# Which trial in PA/NJ/MD area would you recommend?



## LuvWorkingGSDs (Aug 24, 2008)

I just found out that I am going to be headed up to visit family in Jersey around the second week of June. It's too late to enter my dog in any of these trials, but I wanted to at least take my younger sister to watch one. Here are the trials I am looking at:

-USDAA, Keystone Agility Club in Bethlehem PA

-AKC, Agility Association of Central New Jersey in Jamesburg, NJ

-NADAC, Artful Dodgers in Westminster MD

I'm leaning towards the USDAA trial, but am not familiar with any of these sites/clubs and would appreciate any thoughts on which would be the best to show off agility to my little sis.


----------



## Aster (May 17, 2008)

You could come to the DOCNA trial in Bloomsberg, Pa







It hasn't closed yet.

http://www.docna.com/Events.aspx


----------



## sleachy (Aug 10, 2001)

I had never heard of DOCNA!! 
I might have to try it out!


----------



## GSDBESTK9 (Mar 26, 2002)

I'm sure the Westminster, MD one is at the Caroll soccer place. Very nice facility.

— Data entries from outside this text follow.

/-! ## Traps (R167) -/

/-- A trap as it is counted and noticed, before it closes the window. -/
def countTrap (w : WindowId) (reason : TrapReason) (src : Mac) (s : State) : State :=
  raise (.serviceTrap w reason src) ((bump (.service w .traps) s).modWindow w fun x =>
    { x with sessionTraps := min (x.sessionTraps + 1) 65535 })

theorem countTrap_uncounted (w : WindowId) (reason : TrapReason) (src : Mac) (s : State) :
    (countTrap w reason src s).uncounted =
      (s.modWindow w fun x => { x with sessionTraps := min (x.sessionTraps + 1) 65535 }).uncounted :=
  (raise_uncounted ..).trans (modWindow_uncounted (bump_uncounted ..) w _)

theorem countTrap_windows (w : WindowId) (reason : TrapReason) (src : Mac) (s : State) :
    (countTrap w reason src s).windows[w] =
      { s.windows[w] with sessionTraps := min (s.windows[w].sessionTraps + 1) 65535 } := by
  rw [windows_of_uncounted (countTrap_uncounted w reason src s)]
  exact upd_same ..

theorem countTrap_robots (w : WindowId) (reason : TrapReason) (src : Mac) (s : State) :
    (countTrap w reason src s).robots = s.robots :=
  (congrArg State.robots (countTrap_uncounted w reason src s) :)

theorem countTrap_effects {s t : State} {now : BaseTime} {l : List CounterRef}
    {es : List NoticeEvent} (h : Effects s t now l es) (hnow : t.clock.hall.base = now) (w : WindowId)
    (reason : TrapReason) (src : Mac) : Effects s (countTrap w reason src t) now
      (l ++ [.service w .traps]) (es ++ [.serviceTrap w reason src]) := by
  have hb := (h.bump (.service w .traps)).congr (u := (bump (.service w .traps) t).modWindow w fun x =>
    { x with sessionTraps := min (x.sessionTraps + 1) 65535 })
    (State.modWindow_counters ..) (State.modWindow_notices ..)
  exact hb.raise (.serviceTrap w reason src) (by rw [State.modWindow_clock, bump_clock, hnow])

theorem trap_eq (w : WindowId) (reason : TrapReason) (src : Mac) (s : State) :
    trap w reason src s =
      if s.windows[w].state ≠ .closed ∧ s.windows[w].trapCloses = true then
        closeWindow w .trap (countTrap w reason src s)
      else countTrap w reason src s := by
  have hw := countTrap_windows w reason src s
  change (if (countTrap w reason src s).windows[w].isOpen = true ∧
    (countTrap w reason src s).windows[w].trapCloses = true then _ else _) = _
  rw [hw]
  simp only [ServiceWindow.isOpen, decide_eq_true_eq]
  rfl

theorem trap_kept {w : WindowId} {s : State} (reason : TrapReason) (src : Mac)
    (h : s.windows[w].state = .closed ∨ s.windows[w].trapCloses = false) :
    trap w reason src s = countTrap w reason src s := by
  rw [trap_eq, if_neg]
  rintro ⟨h1, h2⟩
  rcases h with h | h
  · exact h1 h
  · rw [h] at h2; exact Bool.false_ne_true h2

/-! ## The judgement of an arrival (R158) -/

/-- A frame that is refused at its arrival traps, for the reason given, in every state with these
windows. -/
theorem judgeArrival_trap {s t : State} {w : WindowId} {octets : Octets} {reason : TrapReason}
    (hr : reason = .closed ∨ reason = .groupSource ∨ reason = .foreignSource)
    (h : s.trapsFor w octets reason) (ht : t.windows = s.windows) :
    judgeArrival w (frameSrc octets) t = (trap w reason (frameSrc octets) t, false) := by
  unfold judgeArrival
  rw [ht]
  rcases hr with rfl | rfl | rfl
  · simp only [show s.windows[w].state = .closed from h]
  · obtain ⟨h1, h2, h3⟩ := h
    simp only [h1, h2, h3, if_true]
  · obtain ⟨h1 | ⟨h1, h2⟩, h3⟩ := h
    · simp only [h1, h3, if_false]
    · obtain ⟨a, ha⟩ := Option.ne_none_iff_exists'.mp h2
      have h4 : frameSrc octets ≠ a := fun e => h3 (by rw [ha, e])
      simp only [h1, ha, h4, if_false]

I've trialed there many times as it is one of my favorite place, however, it can get very got there during the summer months.


----------



## MaggieRoseLee (Aug 17, 2001)

I'll be at the JAG AKC trial on Fri/Sat June 12/13! Love to see you both there!!!

Truthfully, all would be fun to visit and watch. So you may just want to go to the closest. If you do come to JAG, we can try to figure out somehow to meet and visit....


----------



## LuvWorkingGSDs (Aug 24, 2008)

> Originally Posted By: AsterYou could come to the DOCNA trial in Bloomsberg, Pa
> 
> 
> 
> ...


I'm actually not familiar with DOCNA. I mean, I've heard of it, but that's about it. I'm just starting to trial with my novice A dog though so I don't want to go with a venue that I'm not familiar with. (I've only trained for USDAA and AKC) 

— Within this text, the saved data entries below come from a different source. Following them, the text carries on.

-- ==== Sys2Proof/Machine/Params.lean ====
section
/-! DEFINITION. The parameter dictionary (15_dictionary_registers.md R343 to R347): every entry that a parameter table of
the spec gives, with its type, access class, default, accepted range and flags. -/
namespace Sys2Proof.Machine

/-- Types of R344 Table 2. -/
inductive Ty where
  | u8 | u16 | u32 | i32 | f32 | u64 | t72 | bits | string | domain
  deriving DecidableEq, Repr

/-- Access classes of R6 Table 4. -/
inductive Acc where
  | ro | rw | rwd | rwl | wo | st | cntS | cntW
  deriving DecidableEq, Repr

/-- Where a default comes from (R366 DEFAULT_KIND): a constant, base + step × (sub mod m) (m = 0: × sub), a list by
sub-index, OTP, or the interface identifier that NET.MAC gives by modified EUI-64 (R373). -/
inductive Dflt where
  | const (n : Nat)
  | step (base step modulus : Nat)
  | list (l : List Nat)
  | otp
  | eui64
  deriving DecidableEq, Repr

/-- One row of a parameter table: first index, how many indices follow it with the same layout, first and last
sub-index, type, class, default, accepted range of the low word, flags (1 dangerous, 2 triplicated, 4 broadcast,
8 slow-domain copy, 16 high-water mark, 32 upper words by latch only). -/
structure Param where
  ix : Nat
  more : Nat
  s0 : Nat
  s1 : Nat
  ty : Ty
  acc : Acc
  dflt : Dflt
  lo : Int
  hi : Int
  flags : Nat
  deriving DecidableEq, Repr

/-- Width of a value in bits (R344). -/
def Ty.width : Ty → Nat
  | .u8 => 8 | .u16 => 16 | .u64 => 64 | .t72 => 72 | .domain => 0 | _ => 32

/-- Slots per value (R344 Table 2). -/
def Ty.words : Ty → Nat
  | .u64 => 2 | .t72 => 3 | .domain => 0 | _ => 1

def Param.danger (p : Param) : Bool := bit p.flags 0
def Param.tmr (p : Param) : Bool := bit p.flags 1
def Param.bcast (p : Param) : Bool := bit p.flags 2
def Param.slow (p : Param) : Bool := bit p.flags 3
def Param.hwm (p : Param) : Bool := bit p.flags 4
def Param.latchOnly (p : Param) : Bool := bit p.flags 5

/-- A dedicated-index wide parameter of R347. -/
def Param.dedicated (p : Param) : Bool := decide (1 < p.ty.words) && !p.latchOnly

/-- The key under which State.dict keeps an instance: an index has 256 sub-indices (R347). -/
def key (ix sub : Nat) : Nat := ix * 256 + sub % 256

/-- Index of the n-th of `count` parameters of one layout that follow one another from a base (R260, R451). -/
def nth (base count n : Nat) : Nat := base + n % count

Thanks for the idea though. If I had a more experienced dog (and she had a more experienced owner!) then I would jump at the opportunity.












> Originally Posted By: MaggieRoseLeeI'll be at the JAG AKC trial on Fri/Sat June 12/13! Love to see you both there!!!
> 
> Truthfully, all would be fun to visit and watch. So you may just want to go to the closest. If you do come to JAG, we can try to figure out somehow to meet and visit....

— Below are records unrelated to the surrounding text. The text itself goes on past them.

-- ==== Sys2Proof/Machine/State.lean ====
section
/-! DEFINITION. State of the Sahath-192: everything the spec gives the block, as plain data, and the queue of waiting
commands; the reset values. A default value written in a structure here is the value after reset.

Readings and choices here: DESIGN CHOICE log 4, log 6, log 7, log 8, log 10, log 70, log 72. -/
namespace Sys2Proof.Machine

/-- No fault: every failure the spec describes is counted, logged and answered, and the device goes on (05 of the
inventory); no rule halts it. No constructor, so nothing raises one. -/
inductive Fault where
  deriving DecidableEq, Repr

/-- Why a step is refused. -/
inductive Refusal where
  /-- Raised by the arms of Dispatch.lean whose command has no meaning yet. Safe: the run stops. -/
  | notModelled (mnemonic : String)
  deriving DecidableEq, Repr

/-! ### Time (02_garnet_time.md) -/

/-- Time quality, R38 Table 4. -/
inductive Quality where
  | fine | holdover | coarse
  deriving DecidableEq, Repr

/-- A load that has been commanded and not yet taken effect (R53): the latched mode, value and LOAD_AT, and the
Garnet time at which the command was accepted. -/
structure PendingLoad where
  mode : Nat
  value : Nat
  loadAt : Nat
  accepted : Nat
  deriving DecidableEq, Repr

/-- PPS_OUT (R55): the level driven, the period and phase in force, and the falling edge still due. -/
structure PpsOut where
  high : Bool := false
  running : Bool := false
  period : Nat := 256000000000
  phase : Nat := 0
  fallAt : Option Nat := none
  /-- The load instant that the next rising edge falls after. -/
  after : Option Nat := none
  deriving DecidableEq, Repr

/-- A step the servo has decided and not yet made (R48, R50). -/
inductive StepDue where
  | forward (at_ delta : Nat)
  | backward (delta : Nat)
  deriving DecidableEq, Repr

/-- The time base besides the count itself. -/
structure TimeSt where
  quality : Quality := .coarse
  /-- XB drives the COARSE count; SRO otherwise (R27, R470). -/
  driveXb : Bool := false
  /-- Stamps of the latest edges of XB and SRO kept by R470; none before the first. -/
  xbEdge : Option Nat := none
  sroEdge : Option Nat := none
  /-- The last measurement of FRO against the reference, from which HOLDOVER takes its multiplier (R38). -/
  fro : Int := 0
  /-- The exact count that the first edge of the driving clock gives since it began to drive, in 2^−16 tick; each edge after
  it adds one period and its trim (R470). -/
  anchor : Nat := 0
  /-- Conversion tables of the TDCs per input 0 to 200: per raw code the calibrated position in 1/32,768 tick, before
  it is rounded down (R32, R34); unlisted: equal bin widths. -/
  tables : Tbl (List Nat) := []
  /-- Tables measured and not yet in effect (R34). -/
  newTables : Tbl (List Nat) := []
  /-- The count at the last table update, and at the last measurement of the clocks (R34, R38). -/
  tableAt : Option Nat := none
  froAt : Option Nat := none
  load : Option PendingLoad := none
  /-- Streams that owe the LOAD cause bit in their next START record, bit n for S n (R54). -/
  loadOwed : Nat := 0
  pps : PpsOut := {}
  /-- The coarse period that a slew lengthened or shortened: its start, and whether a tick was added; and the time in 10^−6
  tick at which TIME.SLEW_MAX allows the next (R47). -/
  slew : Option (Nat × Bool) := none
  slewDue : Nat := 0
  /-- A master is selected for the servo (R45). -/
  master : Bool := false
  /-- Consecutive Sync intervals with the filtered offset inside TIME.LOCK_WINDOW (Table 6 code 2). -/
  inWindow : Nat := 0
  step : Option StepDue := none
  /-- The interval [t_s, t_s + Δ) that the last forward step skipped (R50). -/
  skipped : Option (Nat × Nat) := none
  /-- Timestamps of the last PTP event messages received and sent, by 16 × port + messageType (R42). -/
  ptpRx : Tbl Int := []
  ptpTx : Tbl Int := []
  deriving DecidableEq, Repr

/-! ### Edge path of lanes, Viaduct lines and PPS_IN (03_lane_edges_and_guards.md, 08) -/

/-- A stamped edge or resample waiting for its deglitch interval to end (R61). -/
structure Edge where
  stamp : Nat
  level : Nat
  resampled : Bool
  deriving DecidableEq, Repr

/-- An open loss account of a source (R145). -/
structure Account where
  start : Nat
  last : Nat
  count : Nat
  deriving DecidableEq, Repr

/-- The edge path of one source 0 to 200. -/
structure EdgeSt where
  /-- The comparator output at the pin, and when it last changed (R409). -/
  input : Nat := 0
  inputAt : Nat := 0
  /-- The level that the last stamped transition or resample reported. -/
  reported : Nat := 0
  /-- The accepted level after deglitching (LANE.T_LEVEL, VD.LEVEL). -/
  level : Nat := 0
  /-- Stamp of the stamped transition whose blind interval is open (R37). -/
  blind : Option Nat := none
  /-- Edges not yet judged, oldest first. -/
  edges : List Edge := []
  /-- Accepted edges not yet counted by a digital sample: stamp and level (R63). -/
  counted : List (Nat × Nat) := []
  /-- The level before the first of `counted`, and the first sampling instant still to come. -/
  sampleLevel : Nat := 0
  sampleFrom : Nat := 0
  /-- The events buffer, in order of completion (R64). -/
  buf : List Rec := []
  accounts : List Account := []
  /-- The coarse period of the window comparator's last zone change, and the zone reported before it (R68). -/
  fcSeen : Option (Nat × Nat) := none
  deriving DecidableEq, Repr

/-- When a lane or line last began to deliver events, and when it last stopped; the run before that one (R79). -/
structure RunSt where
  on : Bool := false
  since : Nat := 0
  until_ : Nat := 0
  prev : Option (Nat × Nat) := none
  deriving DecidableEq, Repr

/-! ### Guard pins and Viaduct outputs (R69 to R75, R194 to R201) -/

/-- A pulse in progress on an output: its state, its start and end, whether the pin still shows it (R75) and its
origin (sequencer, stage, branch) for the PULSE_END record. -/
structure Pulse where
  state : Nat
  start : Nat
  end_ : Nat
  shows : Bool
  seq : Nat
  stage : Nat
  branch : Nat
  deriving DecidableEq, Repr

/-- One guard pin or Viaduct output. -/
structure OutSt where
  /-- Commanded level: 0 LOW, 1 HIGH, 2 HIGH_Z. -/
  cmd : Nat := 2
  /-- Held in the safe state, and whether GUARD.SAFE_ALL is a cause still present on it (R72 to R74). -/
  held : Bool := false
  safeAll : Bool := false
  /-- The whole microsecond at which it leaves the safe state, once released (R73). -/
  releaseAt : Option Nat := none
  pulse : Option Pulse := none
  deriving DecidableEq, Repr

Well, the JAG trial is only about 18 miles away (just google mapped it) from where I will be staying, so I think that is definitely the closest!


----------



## bigmare2 (May 26, 2008)

Come to JAG! I will be there on Sun and would love to meet other GSD lovers! Where do you live?
Mary and the girls (white GSD Heidi and Ali who just tags along for now)


----------



## MaggieRoseLee (Aug 17, 2001)

SInce I'll be at JAG on Fri/Sat and Mary with her GORGEOUS Heidi (hey, did you Double Q on Fri???) will be there on Sunday, you'll get to meet at least one of us. Mary's easier to find cause Heidi's that striking white.

We both run in Excellent B 24" so you can go to the confirmations on fasttimes.com to see the APPROXIMATE times...... I'd get there early just in case though.


----------



## bigmare2 (May 26, 2008)

Almost Double Q'd but dropped 1 bar in JWW thanks to me. Just one correction, Heidi is now in 26". Yep, I'm easier to find because I'm the odd ball! (and I like it that way). Well, we're either real early or real late. I believe that Sun is big to small, so we should be early.
How did you do both days Jen? I had to work Sat and Sun :~(
Stupid work! Now my days are ALL messed up!! I kept thinking today was Mon!
Mary and Heidi (big silly white dog)


----------



## LuvWorkingGSDs (Aug 24, 2008)

Awesome.







I will be there on Saturday with my little sister since I have to head back down to VA on Sunday. It's great to know there will be at least one shepherd running! (There's usually only one GSD competing in my area.)


----------



## MaggieRoseLee (Aug 17, 2001)

I also was only at the trial on Friday, also cause of my work schedule. I had TWO NQ's, so I beat you! I liked both courses but the darn knocked bar thing. JWW was my big fat mouth as USUAL. If I'd just shut up my poor Bretta could focus on the course and not try to figure out if I'm saying something important or just flapping my gums (







).

We are lucky in this area cause there are at least 5 GSD's that are at most trials in ExB (maybe more?) and I frequently also see GSD's coming up in the ranks.


----------